> [Task requirements]
Starting with the first line of the records, write out each line exactly until you have included the line containing "one byte. -/".

> [Data]
-- ==== Sys2Proof/Laws/PerInstr.lean ====
section
/-! SUPPORT. The form of every command: a request that can reach the block has a code that one byte
spells (R196). -/

namespace Sys2Proof.Laws

/-- R196: a well-formed command that is a request has a code of one byte. -/
def Form.Statement (i : Instr) : Prop :=
  i.wellFormed = true → ∀ r code, Machine.requestOf i = some (r, code) → code < 256

theorem Form.defineGroup (r : Sender) (d : GroupDefinition) :
    Form.Statement (.defineGroup r d) := by
  intro _ _ _ h
  cases h
  decide

theorem Form.setGroupParams (r : Sender) (group : Nat) (p : GroupChanges) :
    Form.Statement (.setGroupParams r group p) := by
  intro _ _ _ h
  cases h
  decide

theorem Form.deleteGroup (r : Sender) (group : Nat) :
    Form.Statement (.deleteGroup r group) := by
  intro _ _ _ h
  cases h
  decide

theorem Form.blockCircuits (r : Sender) (first count : Nat) (kind : Arg FlagKind) :
    Form.Statement (.blockCircuits r first count kind) := by
  intro _ _ _ h
  cases h
  decide

theorem Form.unblockCircuits (r : Sender) (first count : Nat) (kind : Arg FlagKind) :
    Form.Statement (.unblockCircuits r first count kind) := by
  intro _ _ _ h
  cases h
  decide

theorem Form.lockPlant (r : Sender) :
    Form.Statement (.lockPlant r) := by
  intro _ _ _ h
  cases h
  decide

theorem Form.queryGroup (r : Sender) (group : Nat) :
    Form.Statement (.queryGroup r group) := by
  intro _ _ _ h
  cases h
  decide

theorem Form.queryCircuit (r : Sender) (circuit : Nat) :
    Form.Statement (.queryCircuit r circuit) := by
  intro _ _ _ h
  cases h
  decide

theorem Form.unlockPlant (r : Sender) :
    Form.Statement (.unlockPlant r) := by
  intro _ _ _ h
  cases h
  decide

theorem Form.reportFarCongestion (r : Sender) (group level : Nat) :
    Form.Statement (.reportFarCongestion r group level) := by
  intro _ _ _ h
  cases h
  decide

theorem Form.drainGroup (r : Sender) (group deadline : Nat) :
    Form.Statement (.drainGroup r group deadline) := by
  intro _ _ _ h
  cases h
  decide

theorem Form.drainSuspend (r : Sender) :
    Form.Statement (.drainSuspend r) := by
  intro _ _ _ h
  cases h
  decide

theorem Form.drainResume (r : Sender) :
    Form.Statement (.drainResume r) := by
  intro _ _ _ h
  cases h
  decide

theorem Form.returnGroup (r : Sender) (group : Nat) :
    Form.Statement (.returnGroup r group) := by
  intro _ _ _ h
  cases h
  decide

theorem Form.queryDrain (r : Sender) :
    Form.Statement (.queryDrain r) := by
  intro _ _ _ h
  cases h
  decide

theorem Form.addPrefix (r : Sender) (digits : List Nat) (destination : Nat) :
    Form.Statement (.addPrefix r digits destination) := by
  intro _ _ _ h
  cases h
  decide

theorem Form.removePrefix (r : Sender) (digits : List Nat) :
    Form.Statement (.removePrefix r digits) := by
  intro _ _ _ h
  cases h
  decide

theorem Form.writeDest (r : Sender) (destination plan : Option Nat) (barred inUse : Option Bool) :
    Form.Statement (.writeDest r destination plan barred inUse) := by
  intro _ _ _ h
  cases h
  decide

theorem Form.setGap (r : Sender) (destination : Nat) (interval life : Option Nat) :
    Form.Statement (.setGap r destination interval life) := by
  intro _ _ _ h
  cases h
  decide

theorem Form.clearGap (r : Sender) (destination : Nat) :
    Form.Statement (.clearGap r destination) := by
  intro _ _ _ h
  cases h
  decide

theorem Form.queryGap (r : Sender) (q : GapQuery) :
    Form.Statement (.queryGap r q) := by
  intro _ _ _ h
  cases h
  decide

theorem Form.writePlan (r : Sender) (plan : Nat) (steps : List StepArg) :
    Form.Statement (.writePlan r plan steps) := by
  intro _ _ _ h
  cases h
  decide

theorem Form.queryPlan (r : Sender) (plan : Nat) :
    Form.Statement (.queryPlan r plan) := by
  intro _ _ _ h
  cases h
  decide

theorem Form.setReattemptLimit (r : Sender) (limit : Option Nat) :
    Form.Statement (.setReattemptLimit r limit) := by
  intro _ _ _ h
  cases h
  decide

theorem Form.flushRouteMemory (r : Sender) :
    Form.Statement (.flushRouteMemory r) := by
  intro _ _ _ h
  cases h
  decide

theorem Form.queryRouteMemory (r : Sender) (destination set : Option Nat) :
    Form.Statement (.queryRouteMemory r destination set) := by
  intro _ _ _ h
  cases h
  decide

theorem Form.offer (r : OfferStep) (circuit : Nat) (digits : List Nat) (cls : Arg CallClass) :
    Form.Statement (.offer r circuit digits cls) := by
  intro _ _ _ h
  obtain ⟨_, part⟩ := r
  cases part <;> cases h <;> decide

theorem Form.accepted (r : Sender) (call : CallRef) :
    Form.Statement (.accepted r call) := by
  intro _ _ _ h
  cases h
  decide

theorem Form.answer (r : Sender) (call : CallRef) :
    Form.Statement (.answer r call) := by
  intro _ _ _ h
  cases h
  decide

theorem Form.reattempt (r : Sender) (call : CallRef) (cause : Arg Cause) (level : Option Nat) :
    Form.Statement (.reattempt r call cause level) := by
  intro _ _ _ h
  cases h
  decide

theorem Form.release (r : Sender) (call : CallRef) (cause : Arg Cause) :
    Form.Statement (.release r call cause) := by
  intro _ _ _ h
  cases h
  decide

theorem Form.adopt (r : Sender) (former : Arg Port) :
    Form.Statement (.adopt r former) := by
  intro _ _ _ h
  cases h
  decide

theorem Form.queryCall (r : Sender) (call : CallRef) :
    Form.Statement (.queryCall r call) := by
  intro _ _ _ h
  cases h
  decide

theorem Form.clearTraffic (r : Sender) :
    Form.Statement (.clearTraffic r) := by
  intro _ _ _ h
  cases h
  decide

theorem Form.setOrphanLimit (r : Sender) (limit : Option Nat) :
    Form.Statement (.setOrphanLimit r limit) := by
  intro _ _ _ h
  cases h
  decide

theorem Form.setClock (r : Sender) (day msOfDay : Option Nat) :
    Form.Statement (.setClock r day msOfDay) := by
  intro _ _ _ h
  cases h
  decide

theorem Form.stageOpen (r : Sender) :
    Form.Statement (.stageOpen r) := by
  intro _ _ _ h
  cases h
  decide

theorem Form.stageWriteTariff (r : Sender) (carrier tariffClass : Nat) (f : TariffFields) :
    Form.Statement (.stageWriteTariff r carrier tariffClass f) := by
  intro _ _ _ h
  cases h
  decide

theorem Form.stageWriteMargin (r : Sender) (carrier : Nat) (margin : Option Nat) :
    Form.Statement (.stageWriteMargin r carrier margin) := by
  intro _ _ _ h
  cases h
  decide

theorem Form.stageWriteSchedule (r : Sender) (day : Arg DayType) (first : Nat) (bands : List (Arg Band)) :
    Form.Statement (.stageWriteSchedule r day first bands) := by
  intro _ _ _ h
  cases h
  decide

theorem Form.stageWriteWeek (r : Sender) (days : List (Nat × Arg DayType)) :
    Form.Statement (.stageWriteWeek r days) := by
  intro _ _ _ h
  cases h
  decide

theorem Form.stageActivate (r : Sender) (target : Option ActivationTarget) :
    Form.Statement (.stageActivate r target) := by
  intro _ _ _ h
  cases h
  decide

theorem Form.stageAbort (r : Sender) :
    Form.Statement (.stageAbort r) := by
  intro _ _ _ h
  cases h
  decide

theorem Form.queryTariff (r : Sender) (bank : Arg Bank) (item : Arg TariffItem) :
    Form.Statement (.queryTariff r bank item) := by
  intro _ _ _ h
  cases h
  decide

theorem Form.setFetchBlock (r : Sender) (code : Option Nat) :
    Form.Statement (.setFetchBlock r code) := by
  intro _ _ _ h
  cases h
  decide

theorem Form.fetchRecords (r : Sender) :
    Form.Statement (.fetchRecords r) := by
  intro _ _ _ h
  cases h
  decide

theorem Form.setExposureLimit (r : Sender) (carrier : Nat) (limit : Option Nat) :
    Form.Statement (.setExposureLimit r carrier limit) := by
  intro _ _ _ h
  cases h
  decide

theorem Form.closePeriod (r : Sender) :
    Form.Statement (.closePeriod r) := by
  intro _ _ _ h
  cases h
  decide

theorem Form.readClosed (r : Sender) (item : Arg ClosedItem) :
    Form.Statement (.readClosed r item) := by
  intro _ _ _ h
  cases h
  decide

theorem Form.releaseClosed (r : Sender) (period : Option Nat) :
    Form.Statement (.releaseClosed r period) := by
  intro _ _ _ h
  cases h
  decide

theorem Form.queryPair (r : Sender) (inbound outbound : Nat) :
    Form.Statement (.queryPair r inbound outbound) := by
  intro _ _ _ h
  cases h
  decide

theorem Form.attach (r : Sender) (partner : Arg Port) :
    Form.Statement (.attach r partner) := by
  intro _ _ _ h
  cases h
  decide

theorem Form.detach (r : Sender) :
    Form.Statement (.detach r) := by
  intro _ _ _ h
  cases h
  decide

theorem Form.subscribe (r : Sender) (cls : Arg AlarmClass) (on : Option Bool) :
    Form.Statement (.subscribe r cls on) := by
  intro _ _ _ h
  cases h
  decide

theorem Form.ackAlarm (r : Sender) (cls : Arg AlarmClass) (source : Option Nat) :
    Form.Statement (.ackAlarm r cls source) := by
  intro _ _ _ h
  cases h
  decide

theorem Form.sync (r : Sender) :
    Form.Statement (.sync r) := by
  intro _ _ _ h
  cases h
  decide

theorem Form.identify (r : Sender) :
    Form.Statement (.identify r) := by
  intro _ _ _ h
  cases h
  decide

theorem Form.unknownRequest (r : Sender) (code : Nat) :
    Form.Statement (.unknownRequest r code) := by
  intro hw q n h
  cases h
  exact of_decide_eq_true (Bool.and_eq_true_iff.mp hw).1

theorem Form.frameReceived (port : Port) (bytes : List Byte) :
    Form.Statement (.frameReceived port bytes) := by
  intro _ _ _ h
  cases h

theorem Form.linkLoss (port : Port) :
    Form.Statement (.linkLoss port) := by
  intro _ _ _ h
  cases h

theorem Form.detachComplete (port : Port) :
    Form.Statement (.detachComplete port) := by
  intro _ _ _ h
  cases h

theorem Form.callTablePortLoss (port : Port) :
    Form.Statement (.callTablePortLoss port) := by
  intro _ _ _ h
  cases h

theorem Form.tariffHolderLoss (port : Port) :
    Form.Statement (.tariffHolderLoss port) := by
  intro _ _ _ h
  cases h

theorem Form.drainContributorLoss (port : Port) :
    Form.Statement (.drainContributorLoss port) := by
  intro _ _ _ h
  cases h

theorem Form.noticeSent (port : Port) :
    Form.Statement (.noticeSent port) := by
  intro _ _ _ h
  cases h

theorem Form.tick : Form.Statement .tick := by
  intro _ _ _ h
  cases h

theorem Form.guardExpiry (circuit : Nat) :
    Form.Statement (.guardExpiry circuit) := by
  intro _ _ _ h
  cases h

theorem Form.decayExpiry (group : Nat) :
    Form.Statement (.decayExpiry group) := by
  intro _ _ _ h
  cases h

theorem Form.windowExpiry : Form.Statement .windowExpiry := by
  intro _ _ _ h
  cases h

theorem Form.deadlineExpiry : Form.Statement .deadlineExpiry := by
  intro _ _ _ h
  cases h

theorem Form.drainReleaseList : Form.Statement .drainReleaseList := by
  intro _ _ _ h
  cases h

theorem Form.gapLifeExpiry (destination : Nat) :
    Form.Statement (.gapLifeExpiry destination) := by
  intro _ _ _ h
  cases h

theorem Form.orphanExpiry : Form.Statement .orphanExpiry := by
  intro _ _ _ h
  cases h

theorem Form.activationDue : Form.Statement .activationDue := by
  intro _ _ _ h
  cases h

theorem Form.glareReselection (call : CallRef) :
    Form.Statement (.glareReselection call) := by
  intro _ _ _ h
  cases h

theorem Form.accumulation : Form.Statement .accumulation := by
  intro _ _ _ h
  cases h

theorem Form.resetN : Form.Statement .resetN := by
  intro _ _ _ h
  cases h

theorem Form.powerOn : Form.Statement .powerOn := by
  intro _ _ _ h
  cases h

theorem Form.responseSent (port : Port) :
    Form.Statement (.responseSent port) := by
  intro _ _ _ h
  cases h

end Sys2Proof.Laws
end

> [Written solution]
-- ==== Sys2Proof/Laws/PerInstr.lean ====
section
/-! SUPPORT. The form of every command: a request that can reach the block has a code that one byte
spells (R196). -/

namespace Sys2Proof.Laws

/-- R196: a well-formed command that is a request has a code of one byte. -/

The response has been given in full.